You certainly can. A PhD can be helpful, but is neither necessary nor sufficient to perform good research.

For Clinician Scientist with Bench Research:
True, but it will take 3 yrs of post-doc time (equiv. to earning the PhD) to learn the "research trade" after residency, at which point, your clinical skills might start becoming rusty. Review committees will assess whether you can do the proposed work or not, and how good your environment is to support you. For a MDPhD, a few rotations during residency and the 2nd year of fellowship doing 80% research might be sufficient to restart a scientific career, and get a K award. The pure MD route with 3-4 yr post-doc was the route of some of my professors, and a few of my colleagues. However, it is unlikely that it will be the preferred way for clinician scientists now or in 10 yrs. I believe the MD PhD route is the best way to prepare you for a career as a clinician scientist. After all, the PhD is the equivalent to a preliminary license to do research.

For clinical research, you could simply take a Master's in Clinical Investigations during your residency/fellowship, or as an Instructor. There is no absolute need for a PhD.
 
I knew the MD/Phd route would be the best way but I have almost no research background and am applying to medical school right now. I guess I could wait a year, get more research in, and then apply to MD/Phd programs but do you think it would be worth waiting a year to do that?
 
It's all about what you want and where you go. I know at least 5 people with freshly minted K-23 awards and "only" an MD. I also know several MD/PhDs who do not have a K-23/K-21 or a K-08. A K-award is a mentored grant, so the review committee is going to be looking for people who can actually pull off what they say they are going to do, and a well-known mentor with a proven track record in the field will alleviate many of their concerns right off the bat, PhD or not.

I don't have a PhD, but I have had ample opportunities for funding and have been successful thus far. I'm a PGY-6, and I've spent every elective in my residency doing research, in addition to a 1 year research fellowship. Even with the right mentor, you have to establish yourself in the field, and prove that you can accomplish a research goal. How quickly you can do that depends greatly on your chosen subfield, luck, available resources, and amount of time you can devote.

As Fencer stated, if you really want to do hard-core bench science, then great, but you are going to have to put a good amount of time in to prove that you have a handle on things. Or you can just get incredibly lucky and have a bunch of stuff fall on your lap. Or you can be an insightful super-genius. Lab work is hard, unpredictable, and temperamental. Even with perfect technique and intentions, things go wrong, and you start over. This is why the PhD can be reassuring -- it shows that you are a professional at getting beaten down in the lab, and won't run in the face of insurmountable odds. Clinical work has the advantage of being a bit less finicky, and with the right opportunities, you can make a splash a bit more quickly. Again, luck is a factor, but you don't need to raise generation after generation of knockout rats to get there.

I hate the term "translational research", because ever since it became coined, literally everyone is doing "translational work". Who in medical research ever says they are pursuing their interests just for the hell of it? Everything in human medical research has some goal in mind that they are actively trying to bring to the benefit of humanity, or else they would have never gotten funded to do it. The term loses meaning. Within "translational research" there is clinical stuff (bringing new devices, tools, techniques to the bedside) and bench stuff (developing and testing potentially useful tools, identifying new targets, studying animal models, etc.)

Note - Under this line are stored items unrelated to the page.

-- ==== Sys2Proof/Machine/RingLink.lean ====
section
/-! DEFINITION. Ring links (03): training, probes and estimates, faults as the cycle master announces
them, cold start, enumeration and hot join. -/

namespace Sys2Proof.Machine

/-! ### The unit in its ring -/

/-- HOPS of unit u by the active set: its DYN_ORDER or SLOTS entry. The spec gives no HOPS to a through member that
neither section lists: the model takes 0 (DESIGN CHOICE, log 37). -/
def TableSet.hopsOf (t : TableSet) (u : Nat) : Nat :=
  match t.dynOrder.find? fun e => e.unit == u with
  | some e => e.hops
  | none => match t.slots.find? fun e => e.owner == u with
    | some e => e.hops
    | none => 0

/-- Own HOPS. -/
def State.hops (s : State) : Nat := s.rd R.RING_ENUM_STATUS.HOPS

/-- Units that the active set places on the ring, with their HOPS: its DYN_ORDER and SLOTS entries, and the
master. -/
def TableSet.unitsPlaced (t : TableSet) : List (Nat × Nat) :=
  ((t.dynOrder.map fun (x : DynEntry) => (x.unit, x.hops)) ++ (t.slots.map fun (x : SlotEntry) => (x.owner, x.hops)) ++ [(t.master, 0)]).eraseDups

/-- The units that the active set places strictly between HOPS a and HOPS b, eastward; between a and itself lie all
others. -/
def TableSet.between (t : TableSet) (a b : Nat) : List Nat :=
  let n := max 1 t.units
  let d (x : Nat) : Nat := (x + n - a % n) % n
  let far := if d b = 0 then n else d b
  ((t.unitsPlaced.filter fun x => decide (0 < d x.2) && decide (d x.2 < far)).map (·.1)).eraseDups

/-- Do two units face each other, the first one by its RING_E: none but vacant ones lie between them? -/
def State.faces (s : State) (u v : Nat) : Bool :=
  (s.ring.active.between (s.ring.active.hopsOf u) (s.ring.active.hopsOf v)).all s.ring.vacant.contains

/-! ### The vacant set (03 R110) -/

/-- The vacant set as the unit now knows it; the semaphores of units that join it are freed (16 R561). -/
def State.putVacant (s : State) (l : List Nat) : State :=
  (l.filter fun a => !s.ring.vacant.contains a).foldl (fun (t : State) a => t.semFree (0x2000 + a))
    { s with ring := { s.ring with vacant := l } }

/-- Addresses join the vacant set: their units are no ends of a fault any more, and have no parked link. -/
def State.vacate (s : State) (us : List Nat) : State :=
  let out (l : List Nat) : List Nat := l.filter fun a => !us.contains a
  let r := { s.ring with downE := out s.ring.downE, downW := out s.ring.downW, parked := out s.ring.parked }
  ({ s with ring := r } : State).putVacant (s.ring.vacant ++ us.filter fun a => !s.ring.vacant.contains a)

/-- Units between the two ends of a fault, eastward, are lost (03 R110): also the cycle master, and the end unit of a
chain, whose recorded fault gives the other end. A fault of which one end alone is known tells of no lost unit. -/
def State.lostUnits (s : State) (e w : Nat) : List Nat :=
  if e = 0 ∨ w = 0 then [] else s.ring.active.between (s.ring.active.hopsOf e) (s.ring.active.hopsOf w)

/-! ### Reports and announcements (03 R112, R117, 04 R138, R156) -/

/-- Queue a message for the next dynamic frame. -/
def State.queueMsg (s : State) (m : DynMsg) : State := { s with ring := { s.ring with msgs := s.ring.msgs ++ [m] } }

/-- Queue an announcement. -/
def State.announce (s : State) (a : Announce) : State :=
  { s with ring := { s.ring with toAnnounce := s.ring.toAnnounce ++ [a] } }

/-- A unit learns that RING_E (`east`) or RING_W of unit u is down (R117): the report completes a fault that lacks that
end, and any other report is a further fault for the cycle master to announce. -/
def State.faultReport (s : State) (u : Nat) (east : Bool) : State :=
  let lacks (a : Announce) : Bool := a.op == 3 && (if east then a.a == 0 else a.b == 0)
  let s1 := { s with ring := { s.ring with mcFault := s.ring.mcFault || s.ring.mcRunning } }
  let e := s.rd R.RING_FAULT.EAST_OF
  let w := s.rd R.RING_FAULT.WEST_OF
  if s.ring.toAnnounce.any lacks then
    let f (a : Announce) : Announce :=
      if lacks a then (if east then { a with a := u, left := 4 } else { a with b := u, left := 4 }) else a
    { s1 with ring := { s1.ring with toAnnounce := s1.ring.toAnnounce.map f } }
  else if s.on R.RING_FAULT.ACTIVE && (if east then e == 0 else w == 0) then
    s1.announce ⟨3, if east then u else e, if east then w else u, 0, 4⟩
  else s1.announce ⟨3, if east then u else 0, if east then 0 else u, 0, 4⟩

/-- Add a unit to a list that names it once. -/
def withUnit (l : List Nat) (u : Nat) : List Nat := if l.contains u then l else l ++ [u]

/-- Are two faults known (R119): two units whose RING_E is down, or two whose RING_W is, or two ends with more than one
unit between them? One unit that is lost is one fault (DEDUCED, log 32). -/
def State.splitRing (s : State) : Bool :=
  let r := s.ring
  decide (2 ≤ r.downE.length) || decide (2 ≤ r.downW.length) ||
    (r.haveActive && r.downE.any fun e => r.downW.any fun w =>
      decide (2 ≤ ((s.lostUnits e w).filter fun u => !r.vacant.contains u).length))

/-- A unit that knows of a second fault sets ISLAND, in an island that the master no longer reaches too (R119). -/
def State.secondFault (s : State) : State := if s.splitRing then s.wr R.RING_FAULT.ISLAND 1 else s

/-- A REPORT of code `code` from unit u reaches this unit (R112, R115, R117). Every unit keeps what the cycle master has
to announce until it hears the announcement, so that a backup that takes over knows it (DEDUCED, log 32). The spec gives
no code to the report of a requested detach: it is a free value (DESIGN CHOICE, log 32). -/
def State.hearReport (s : State) (u code : Nat) : State :=
  let r := s.ring
  match code with
  | 1 => { s with ring := { r with parked := withUnit r.parked u } }
  | 2 => (({ s with ring := { r with downE := withUnit r.downE u } } : State).faultReport u true).secondFault
  | 3 => (({ s with ring := { r with downW := withUnit r.downW u } } : State).faultReport u false).secondFault
  | 4 => { s with ring := { r with parked := r.parked.filter (· != u) } }
  | _ => if code = Config.detachCode.toNat then s.announce ⟨2, u, 0, 0, 0⟩ else s

/-- Send a REPORT to every unit; this unit acts on its own (R112, R117). -/
def State.report (s : State) (code peer : Nat) : State :=
  if s.ring.addr = 0 then s
  else
    (s.queueMsg { type := 1, dest := 0x7FF, body := beBytes 1 code ++ beBytes 2 peer ++ beBytes 5 0 }).hearReport s.ring.addr code

/-! ### Link states (03 R84 to R86) -/

/-- An island without a master whose every backup has had its turn has no running cycle: its units stop their
static frames (03 R119, R120). -/
def State.orphan (s : State) : Bool :=
  s.on R.RING_FAULT.ISLAND && decide (6 ≤ s.rd R.TB_STATUS.SILENT) && !s.ring.cycleMaster

/-- Does this unit belong to a running ring? -/
def State.running (s : State) : Bool := (s.rd R.RING_ENUM_STATUS.STATE == 5 || s.cycling) && !s.orphan

/-- Port p goes to DOWN: copies that it receives or transmits are cut (R94), and an UP port of a running ring
reports the fault (R117). -/
def State.portDown (s : State) (p : RingPort) : State :=
  let was := s.up p
  let s0 := s.cutPort p
  let s1 := (s0.setLink p 0).setPort p { s0.port p with first := none, probe := none, heard := 0, told := 0, badCrc := 0 }
  let s2 := if was && s.running then s1.report (match p with | .e => 2 | .w => 3) (s.port p).peer else s1
  s2.syncRing

/-- An event of R86 takes port p DOWN (DEDUCED, log 30). -/
def State.portFail (s : State) (p : RingPort) : State :=
  if 3 ≤ s.link p ∧ s.link p ≤ 6 then
    ((s.bump R.RING_LNK_STATUS.DOWN_CNT).statusCount 0x024).portDown p
  else s

/-- LINK_SIGNAL_DETECT: a DOWN port of an enabled unit starts training (R84, R85), at the fallback rate
where RATE = 1 or a RATE ordered set was received (R102), while the SerDes and RING_REFCLK run (17 R571). -/
def State.signalDetect (s : State) (p : RingPort) : State :=
  if s.link p = 0 ∧ s.on R.RING_LNK_CTRL.EN = true ∧ s.dom 3 = 3 ∧ s.power.ringClk = true then
    let fb := s.on R.RING_LNK_CTRL.RATE || s.ring.fbOrder
    ((s.setLink p 1).wr (fldProbes p) 0).setPort p { s.port p with fbAttempt := fb, first := none }
  else s

/-- The HELLO of this unit's port p (R84): its name, the unit serial, the rates that it supports and whether the
unit belongs to a running ring. A port of a running ring supports that ring's rate alone (R82), and one forced to
the fallback rate that rate alone (DEDUCED, log 30). -/
def State.ownHello (s : State) (p : RingPort) : Hello :=
  let fb := s.running && (s.up .e || s.up .w) && s.fallbackRate
  { port := p, serial := s.serial, running := s.running
    full := !fb && !s.on R.RING_LNK_CTRL.RATE && !s.ring.fbOrder
    fallback := fb || !(s.running && (s.up .e || s.up .w)) }

/-- Port p sends HELLO (R84). -/
def State.sendHello (s : State) (p : RingPort) : State := s.transmit (.ordered p (.hello (s.ownHello p)))

/-- LINK_LOCK: TRAIN, LOCKED, HELLO in one command; the port begins to send HELLO (R84). -/
def State.linkLock (s : State) (p : RingPort) : State :=
  if s.link p = 1 ∨ s.link p = 2 then
    (((s.setLink p 3).wr (fldFb p) (ofBool (s.port p).fbAttempt)).sendHello p).syncRing
  else s

/-- RATE_ATTEMPT_TIMEOUT (R85). -/
def State.attemptTimeout (s : State) (p : RingPort) : State :=
  if s.link p = 1 then
    if (s.port p).fbAttempt = false ∧ s.on R.RING_LNK_CTRL.FB_EN = true then
      s.setPort p { s.port p with fbAttempt := true }
    else s.setLink p 0
  else s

If you want to do clinical research, then the MD is great. Maybe combine it with an MPH, MSc in clinical investigation, biostatistics degree, or something of the like. You can do that in less than a year after residency. You can even go without it if things go really well. Then just pour yourself into research from the get-go.

But don't delay medical school for another year, get a PhD, and get all geared up for a research career unless you know for sure that this is what you want to do. If you want that MD, go get it, and make your goals work from there. If you want to get that "license to do research", and you want to spend a lot of time in the lab, learning how to be a bench scientist, then get the PhD. We cannot make that decision for you.

Sorry for the long post.
 
For Clinician Scientist with Bench Research:
True, but it will take 3 yrs of post-doc time (equiv. to earning the PhD) to learn the "research trade" after residency, at which point, your clinical skills might start becoming rusty. Review committees will assess whether you can do the proposed work or not, and how good your environment is to support you. For a MDPhD, a few rotations during residency and the 2nd year of fellowship doing 80% research might be sufficient to restart a scientific career, and get a K award. The pure MD route with 3-4 yr post-doc was the route of some of my professors, and a few of my colleagues. However, it is unlikely that it will be the preferred way for clinician scientists now or in 10 yrs. I believe the MD PhD route is the best way to prepare you for a career as a clinician scientist. After all, the PhD is the equivalent to a preliminary license to do research.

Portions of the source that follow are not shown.